Si très peu de joueurs saoudiens quittent leur pays ce n’est pas par désintérêts des recruteurs du monde entier. C’est plutôt des raisons extra-sportives. L’adjoint d’Hervé Renard explique qu’il y a « peu de clubs, aujourd’hui, capables de payer les joueurs saoudiens. Ici, ils sont vraiment des stars, ils sont aimés par tout le monde. Ils sont dans leur zone de confort. Ce n’est pas la même mentalité qu’en Europe, ici ils ne voient pas les choses de la même manière. Mais, à terme, cela serait bien que des joueurs aillent jouer en Europe pour franchir un palier. »

« Les joueurs saoudiens n’ont rien à envier aux joueurs européens »

La Saudi premier league est un championnat de seize équipes scindé en deux, entre ceux qui jouent le titre et ceux qui jouent le maintien. Symbole de cette division à deux vitesses, en 45 éditions, seuls sept clubs ont remporté le championnat. Avec seize titres, Al-Hilal s’est adjugé 35% des titres à lui seul. « Les quatre gros clubs, Al-Hilal, Al-Nasr, Al-Itthiad et Al-Ahli joueraient le maintien en Ligue 1, en France » rapporte Sofian Kheyari, tout en révélant que les clubs du bas de tableau seraient plus du niveau de la Ligue 2. « Il y a de grosses différences entre les équipes de haut et de bas de tableau », continue-t-il. Pour lui, « les joueurs saoudiens n’ont rien à envier aux joueurs européens ». La seule différence se fait au niveau de la rigueur, du professionnalisme et de l’approche du métier de footballeur, comme dit plus précédemment. « Si on arrive à leur faire comprendre que le talent cela ne suffit pas mais qu’avec le talent plus le travail on peut faire de grandes choses, on va passer un niveau au-dessus », rappelle l’ancien joueur de l’AS Cannes.

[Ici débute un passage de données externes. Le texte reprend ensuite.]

-- ==== Sys2Proof/Laws/Reactions.lean ====
section
/-! SUPPORT. What each zoning operation, each reaction to a change and each transition leaves unchanged. -/

namespace Sys2Proof.Machine

@[simp] theorem pumpZone_frame (l : List Msg) (s : State) :
    (pumpZone l s).now = s.now ∧ (pumpZone l s).draws = s.draws ∧ (pumpZone l s).st = s.st ∧
    (pumpZone l s).store = s.store ∧ (pumpZone l s).view = s.view ∧ (pumpZone l s).budget = s.budget ∧
    (pumpZone l s).cool = s.cool ∧ (pumpZone l s).sup = s.sup ∧ (pumpZone l s).seat = s.seat ∧
    (pumpZone l s).port = s.port ∧ (pumpZone l s).filt = s.filt ∧ (pumpZone l s).host = s.host ∧
    (pumpZone l s).pending = s.pending ∧ (pumpZone l s).zone.active = s.zone.active ∧
    (pumpZone l s).zone.gen = s.zone.gen ∧ (pumpZone l s).zone.lastProposed = s.zone.lastProposed ∧
    (pumpZone l s).zone.draft = s.zone.draft ∧ (pumpZone l s).zone.results = s.zone.results ∧
    (pumpZone l s).zone.behind = s.zone.behind ∧ (pumpZone l s).link.rx = s.link.rx ∧
    (pumpZone l s).link.counters = s.link.counters ∧ (pumpZone l s).link.hold = s.link.hold ∧
    (pumpZone l s).link.guard = s.link.guard ∧ (pumpZone l s).link.idleFrom = s.link.idleFrom ∧
    (pumpZone l s).link.listenFrom = s.link.listenFrom ∧ (pumpZone l s).link.ownUntil = s.link.ownUntil ∧
    (pumpZone l s).zone.commitPending = s.zone.commitPending := by
  induction l generalizing s with
  | nil => simp [pumpZone]
  | cons m l ih =>
    unfold pumpZone
    split <;> (rename_i h; obtain rfl := offerNormal_of h; simp [ih])

@[simp] theorem sendZone_frame (l : List Msg) (s : State) :
    (sendZone l s).now = s.now ∧ (sendZone l s).draws = s.draws ∧ (sendZone l s).st = s.st ∧
    (sendZone l s).store = s.store ∧ (sendZone l s).view = s.view ∧ (sendZone l s).budget = s.budget ∧
    (sendZone l s).cool = s.cool ∧ (sendZone l s).sup = s.sup ∧ (sendZone l s).seat = s.seat ∧
    (sendZone l s).port = s.port ∧ (sendZone l s).filt = s.filt ∧ (sendZone l s).host = s.host ∧
    (sendZone l s).pending = s.pending ∧ (sendZone l s).zone.active = s.zone.active ∧
    (sendZone l s).zone.gen = s.zone.gen ∧ (sendZone l s).zone.lastProposed = s.zone.lastProposed ∧
    (sendZone l s).zone.draft = s.zone.draft ∧ (sendZone l s).zone.results = s.zone.results ∧
    (sendZone l s).zone.behind = s.zone.behind ∧ (sendZone l s).link.rx = s.link.rx ∧
    (sendZone l s).link.counters = s.link.counters ∧ (sendZone l s).link.hold = s.link.hold ∧
    (sendZone l s).link.guard = s.link.guard ∧ (sendZone l s).link.idleFrom = s.link.idleFrom ∧
    (sendZone l s).link.listenFrom = s.link.listenFrom ∧ (sendZone l s).link.ownUntil = s.link.ownUntil ∧
    (sendZone l s).zone.commitPending = s.zone.commitPending := by
  unfold sendZone; try dsimp only
  (repeat' split) <;> simp_all
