/-- Outside DEPARTING the end of a step opens no window but one that it begins itself. -/
theorem finish_windowed (s0 : State) (hdep : s.st.state ≠ .departing) : Windowed s (finish s0 s) := by
  have hasked : Windowed s (asked s0 s) := .ite (.same (by simp) (by simp)) (.refl s)
  have hhanded : Windowed s (handed s0 s) := by
    unfold handed
    rw [departProgress_of_ne _ _ (by simpa using hdep)]
    exact hasked.trans (handOn_windowed _)
  have hsettled : Windowed s (settled s0 s) :=
    .ite ((hhanded.trans (examineGates_windowed _)).trans (handOn_windowed _)) hhanded
  rw [finish_settled]
  exact hsettled.trans (.same (by simp) (by simp))

theorem recheck_window (s : State) : (recheck s).budget.window = none := by
  unfold recheck
  split
  · rfl
  · (repeat' split) <;> rfl

/-- The window that ends is closed by the re-check, unless the re-evaluation before it has closed it (R75). -/
theorem windowOver_over {d : Nat} (hs : s.budget.window = some d) :
    (windowOver s).budget.window ≠ some d := by
  unfold windowOver
  dsimp only
  split
  · simp [recheck_window]
  case isFalse hclosed => rwa [hs] at hclosed

end Sys2Proof.Machine
end

section
/-! PROOF. Settles O27: the start of the head, and the coverage it leaves (R75, R133, R135). -/

namespace Sys2Proof.Machine

open Sys2Proof.Config

variable {s t u v : State}

/-! ## The start of the head (R111, R133, R135) -/

/-- A port that starts. -/
def started (now : Nat) (fresh : Bool) (p : Port) : Port :=
  { p with state := .lighting, seat := true, startAt := some now, timer := some (now + ms 100), restored := !fresh }

theorem startHead_eq {e : QEntry} {q : List QEntry} (hq : s.port.queue = e :: q) : startHead s =
    recordStart (mapPort e.port (started s.now e.fresh)
      { (if e.fresh then bindSeat s else s) with port.queue := q }) := by
  have hnow : (if e.fresh then bindSeat s else s).now = s.now := by split <;> simp
  unfold startHead
  rw [hq]
  dsimp only
  rw [hnow]
  rfl

/-- The start is recorded last (R133). -/
theorem startHead_history {e : QEntry} {q : List QEntry} (hq : s.port.queue = e :: q) :
    (startHead s).port.history.getLast? = some s.now := by
  rw [startHead_eq hq]
  unfold recordStart
  dsimp only
  have hnow : (mapPort e.port (started s.now e.fresh)
      { (if e.fresh then bindSeat s else s) with port.queue := q }).now = s.now := by
    split <;> simp
  rw [hnow, List.getLast?_drop, if_neg (by simp)]
  simp

theorem startHead_seat {e : QEntry} {q : List QEntry} (hq : s.port.queue = e :: q) :
    (startHead s).seat = (if e.fresh then bindSeat s else s).seat := by
  rw [startHead_eq hq]
  simp

/-- A fresh head's seat is bound; a shed one's was never freed (R111). -/
theorem bindSeat_seat (h : 0 < s.seat.free) : (bindSeat s).seat.free + 1 = s.seat.free ∧
    (bindSeat s).seat.bound = s.seat.bound + 1 := by
  unfold bindSeat
  rw [if_neg (by omega)]
  exact ⟨Nat.sub_add_cancel h, rfl⟩

/-- The head leaves the queue and its port is LIGHTING (R133, R135). -/
theorem startHead_port {e : QEntry} {q : List QEntry} {p : Port} (hq : s.port.queue = e :: q)
    (hp : portAt s e.port = some p) : (startHead s).port.queue = q ∧
      (startHead s).port.recs = s.port.recs.set e.port (started s.now e.fresh p) := by
  have hat : portAt { (if e.fresh then bindSeat s else s) with port.queue := q } e.port = some p := by
    split <;> simpa [portAt] using hp
  rw [startHead_eq hq, mapPort_of_some hat]
  split <;> simp [recordStart, setPort]

theorem sum_set_add {l : List Nat} {n a : Nat} (h : l[n]? = some a) (b : Nat) : (l.set n b).sum + a = l.sum + b := by
  induction l generalizing n with
  | nil => simp at h
  | cons x l ih =>
    cases n with
    | zero =>
      obtain rfl : x = a := by simpa using h
      simp only [List.set_cons_zero, List.sum_cons]
      omega
    | succ n =>
      have hrest := ih (n := n) (by simpa using h)
      simp only [List.set_cons_succ, List.sum_cons]
      omega

/-- The claim of a LINE station whose head has started is the prospective claim that was checked (R73). -/
theorem steadyClaim_started {e : QEntry} {p : Port} (hr : role s = .line) (hp : portAt s e.port = some p)
    (hst : t.st = s.st) (hrecs : t.port.recs = s.port.recs.set e.port (started s.now e.fresh p)) :
    steadyClaim t = prospective s e.port := by
  have hrt : role t = .line := by rwa [role, hst]
  have hweight : portWeight t = portWeight s - p.weight + (started s.now e.fresh p).weight := by
    have hsum := sum_set_add (l := s.port.recs.map Port.weight) (n := e.port) (a := p.weight)
      (by rw [List.getElem?_map]; exact congrArg _ hp) (started s.now e.fresh p).weight
    rw [portWeight, hrecs, List.map_set]
    unfold portWeight
    have hle : p.weight ≤ (s.port.recs.map Port.weight).sum :=
      List.le_sum_of_mem (List.mem_map_of_mem (List.mem_of_getElem? hp))
    omega
  rw [steadyClaim, hrt, prospective, hp]
  dsimp only
  rw [hweight, hst]
  rfl

/-! ## The re-check's outcomes (R75, R76) -/

/-- The head as the re-check judges it: its total and gates 2 and 4. -/
structure Passes (e : QEntry) (s : State) : Prop where
  total : recheckTotal (liveView s) (ownAddr s).val (prospective s e.port) ≤ s.budget.margined
  lock : s.zone.lock ≠ .applying
  seat : e.fresh = true → 0 < s.seat.free

theorem recheck_passes {e : QEntry} {q : List QEntry} (hq : s.port.queue = e :: q) (h : Passes e s) :
    recheck s = closeWindow (startHead s) := by
  unfold recheck
  rw [hq]
  dsimp only
  rw [if_neg (Nat.not_lt.mpr h.total), if_neg]
  rintro (hlock | ⟨hfresh, hfree⟩)
  · exact h.lock hlock
  · have := h.seat hfresh
    omega

theorem recheck_too_large {e : QEntry} {q : List QEntry} (hq : s.port.queue = e :: q)
    (h : s.budget.margined < recheckTotal (liveView s) (ownAddr s).val (prospective s e.port)) :
    recheck s = { closeWindow s with budget.retry := some (s.now + ms 100) } := by
  unfold recheck
  rw [hq]
  exact if_pos h

theorem recheck_gates_shut {e : QEntry} {q : List QEntry} (hq : s.port.queue = e :: q)
    (htotal : recheckTotal (liveView s) (ownAddr s).val (prospective s e.port) ≤ s.budget.margined)
    (h : s.zone.lock = .applying ∨ (e.fresh = true ∧ s.seat.free = 0)) : recheck s = closeWindow s := by
  unfold recheck
  rw [hq]
  dsimp only
  rw [if_neg (Nat.not_lt.mpr htotal), if_pos h]

theorem recheck_kept (s : State) : (recheck s).now = s.now ∧ (recheck s).st = s.st ∧ (recheck s).zone = s.zone ∧
    (recheck s).budget.heldView = s.budget.heldView := by
  unfold recheck
  split
  · simp
  · (repeat' split) <;> simp

theorem recheck_aside (s : State) : Aside s (recheck s) := by
  have hseat (v : State) : (startHead v).seat.receipts = v.seat.receipts ∧
      (startHead v).seat.serial = v.seat.serial := by
    unfold startHead bindSeat
    split
    · exact ⟨rfl, rfl⟩
    · (repeat' split) <;> simp
  refine SameAside.aside ?_
  unfold recheck
  split
  · simp [SameAside]
  · (repeat' split) <;> simp [SameAside, hseat]

end Sys2Proof.Machine
end

section
/-! PROOF. Settles O27: the re-evaluation that leaves the window, and what each outcome of the re-check leaves. -/

namespace Sys2Proof.Machine

open Sys2Proof.Config

variable {s t u : State} {d : Nat}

En tribune, l’atmosphère observée est bien différente de celle décrite dans les préjugés occidentaux. « Il y a un engouement énorme pour le football en Arabie Saoudite », dégaine le membre du staff de la sélection nationale. « Les quatre grands clubs jouent chaque match devant 30 000 personnes avec des ambiances qui n’ont rien à envier à l’Europe », ajoute-t-il. D’ailleurs, il confie avoir été étonné, avec Hervé Renard et Lauren Bonnadéi, de cet engouement et de cette ambiance dans les enceintes saoudiennes : « À notre arrivé, on a fait « wow ». On a été surpris et beaucoup de gens le serait aussi. Il y a une vraie passion pour le football ici. »

Une envie de marcher dans les pas de son mentor

Sofian Kheyari, comme Laurent Bonnadéi, est l’adjoint du sélectionneur des Faucons, Hervé Renard. Les missions des adjoints sont de rythmer les entraînements quand le sélectionneur analyse les performances des joueurs. « Avec Laurent Bonnadéi on s’occupe de la mise en place et de l’animation des séances. Hervé Renard est plus en retrait et il s’occupe plus de la partie tactique de fin d’entraînements » développe-t-il. Leur rôle est également de scruter les performances des joueurs en championnat. « On essaie d’aller voir un maximum de matchs parce que on ne voit pas les mêmes choses en vrai et à la télé, explique-t-il. Quand on ne peut pas aller au stade, on les regarde à la télé. On est plusieurs dans le staff afin que la quasi-totalité des matchs du championnat soit vus. » Si le staff a une liste d’une soixantaine de joueurs suivis, lors du visionnage de match, « il y a toujours une surprise comme un jeune qui émerge… Nous avons une ossature mais il y a toujours un ou deux joueurs qui peuvent sortir de notre liste ou y rentrer. »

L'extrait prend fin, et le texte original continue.